A tablet is a mobile computing device, generally smaller than a laptop or PC, but larger than a smartphone. In 2013, more than 195 million tablets were sold. Tablet sales are expected to only increase in the future as people find them convenient for checking email, communicating, and playing games and watching media.
Inside a tablet, basic components include a microprocessor, a battery, a Central Processing Unit, accelerometers, gyroscopes, graphic processors, flash-back memory, WiFi and/or cellular chips and antennas, USB dock and power supply, speakers, a touch-screen, controller chip, camera sensors, chips and lenses. These components today use metals such as cadmium and lead which can pollute the environment when disposed of improperly.
Tablet Battery
Batteries supply power to tablets. However, many tablets today are designed to have a battery that cannot be changed by the user themselves. This is one of the reasons that people upgrade these devices so frequently. The lack of recyclability of the battery is one limitation that our GREEN Tablet will address, by featuring an easy-to-change and biodegradable sugar-based battery.
"PC's will become like ‘trucks’ and tablets like cars': PC's will still be around, and they'll still be a big market, but they won't become the most common way people do their computing anymore." -Steve Jobs
The Problem of E-Waste
E-waste
The disposing of devices generates 20 to 50 tons of electronic waste (E-waste) per year, making it the fastest- growing city waste stream in the US.
E-waste not only creates pollution, it creates a disparity between the developed world and developing world.
E-waste is often exported to countries such as China, India and Africa which do not have the same environmental regulations as the U.S.
People who work in these recycling areas can be exposed to dangerous toxins and chemicals.

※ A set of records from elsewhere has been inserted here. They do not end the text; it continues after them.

/-- The lanes training chooses of those that pass: 16, else 8, else none. -/
def chooseLanes (mask : Nat) : List Nat :=
  let l := lanesOf mask
  if l.length ≥ 16 then l.take 16 else if l.length ≥ 8 then l.take 8 else []

/-- What the partner gives cause for (R339, R351): 0 nothing. -/
def partnerCause (s : State) (p : Nat) (x : Partner) : Nat :=
  if x.gen ≠ generation s p then 1
  else if x.personality ≠ personality s p then 2
  else if personality s p = 1 && trunkSize s p > 1
    && (x.trunk ≠ trunkSize s p || x.port - x.base ≠ p - trunkBase s p || x.base % x.trunk ≠ 0
      || (trunkMembers s (trunkBase s p)).any fun q => match (portOf s q).partner with
          | some y => inService s q && (y.dev ≠ x.dev || y.base ≠ x.base)
          | none => false) then 3
  else if personality s p = 1 && trunkSize s p = 1 && x.trunk ≠ 1 then 3
  else 0

/-- A cause of 1 to 3 that holds a port DOWN has ceased, by its own configuration and by what its partner last said (R339, R351). -/
def causeCeased (s : State) (p : Nat) : Bool :=
  let x := portOf s p
  portEnabled s p && x.st = 1 && 1 ≤ x.cause && x.cause ≤ 3 && localCause s p = 0
    && (match x.heard with | some y => partnerCause s p y = 0 | none => x.cause = 3)

/-- Trunks and companion sets looked at again after a change of configuration (R351, R364): a companion port whose map no longer fits
goes DOWN with cause 6; one held by cause 6 alone, and a trunk member whose cause 3 has ceased, trains. -/
def recheckSets (s : State) : State :=
  (List.range 32).foldl (fun s p =>
    if personality s p = 2 && portEnabled s p then
      if compMapBad s p then (if (portOf s p).st = 1 && (portOf s p).cause ≠ 0 then s else setPort s p 1 6)
      else if (portOf s p).st = 1 && (portOf s p).cause = 6 then startTraining s p
      else s
    else if personality s p = 1 && (portOf s p).cause = 3 && causeCeased s p then startTraining s p
    else s) s

/-- The partner's last TRAIN block holds no longer: training starts anew. -/
def forgetPartner (s : State) (p : Nat) : State :=
  updPort s p fun x => { x with heard := none, partnerReady := false }

/-- A port in service trains again with its saved settings; what the partner is, sequence numbers, credits and frames carry over; a TRAIN
block goes out (R339, R343). -/
def retrainPort (s : State) (p : Nat) : State :=
  let s := updPortCtr s p fun c => { c with retrains := (c.retrains + 1) % 2 ^ 32 }
  let s := setPort (updPort s p fun x => { x with refused := none, refusals := 0, partnerReady := false }) p 2 0
  if personality s p = 1 || personality s p = 2 then emit s (.block p (trainBlock s p)) else s

/-- The next multiple of 1,024 in TSEQ that a trunk has not reached (R352). -/
def nextJoin (s : State) (p : Nat) : Nat := ((portOf s (trunkBase s p)).tseqTx / 1024 + 1) * 1024 % 65536

/-- A request for a companion box (R365). -/
def csRequest (op len boxOff : Nat) (data : List Byte) : CsFrame :=
  { op := op, status := 0, tag := 0, len := len, boxOff := boxOff, ctx := 0, last := false, data := data }

/-- What a port does as it enters service: unacknowledged frames go again (R339); a companion port asks INFO (log 38); a beam
child sends its up states (R274). -/
def enterService (s : State) (p st : Nat) : State :=
  let s := setPort s p st 0
  let s := updPort s p fun x => { x with resend := x.replay, refused := none, refusals := 0, nakOut := false }
  let s := if personality s p = 2 then
      updPort s p fun x => { x with csOut := x.csOut ++ [(.info, csRequest 5 0 0 [])] }
    else s
  if personality s p = 1 && dnum s 0x2500 2 0xFF = p then
    ((List.range 31).filter fun c => bit (dnum s 0x2500 1 0) c).foldl (fun s c =>
      emit s (.block p (controlBlock 6 (natLe 1 0 ++ natLe 1 c ++ natLe 1 (s.beam.count.getD c 0)
        ++ natLe 1 (smGetD s.beam.upSent c 0))))) s
  else s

The video “Exporting Harm: The High-Tech Trashing of Asia” shows such a city in southeast China called Guiyu where American e-waste is exported. People there recycle e-waste for a rate of $1.50 a day. Women and children sift through the materials without protective coverings like masks or gloves. They use methods such as burning wires to get out the copper.
Water samples there show heavy metal content 190 times greater than what is deemed safe by the World Health Organization. Soil in Guiyu has a high amount of chromium- 1,338 times more than the EPA’s risk standard. Piles of burnt metal, wires, TV’s and circuit boards, printer cartridges and old computers in the city sit stacked along the sides of roads and near the river.
The GREEN Tablet's components will biodegrade and/or dissolve easily, reducing E-waste and protecting the environment.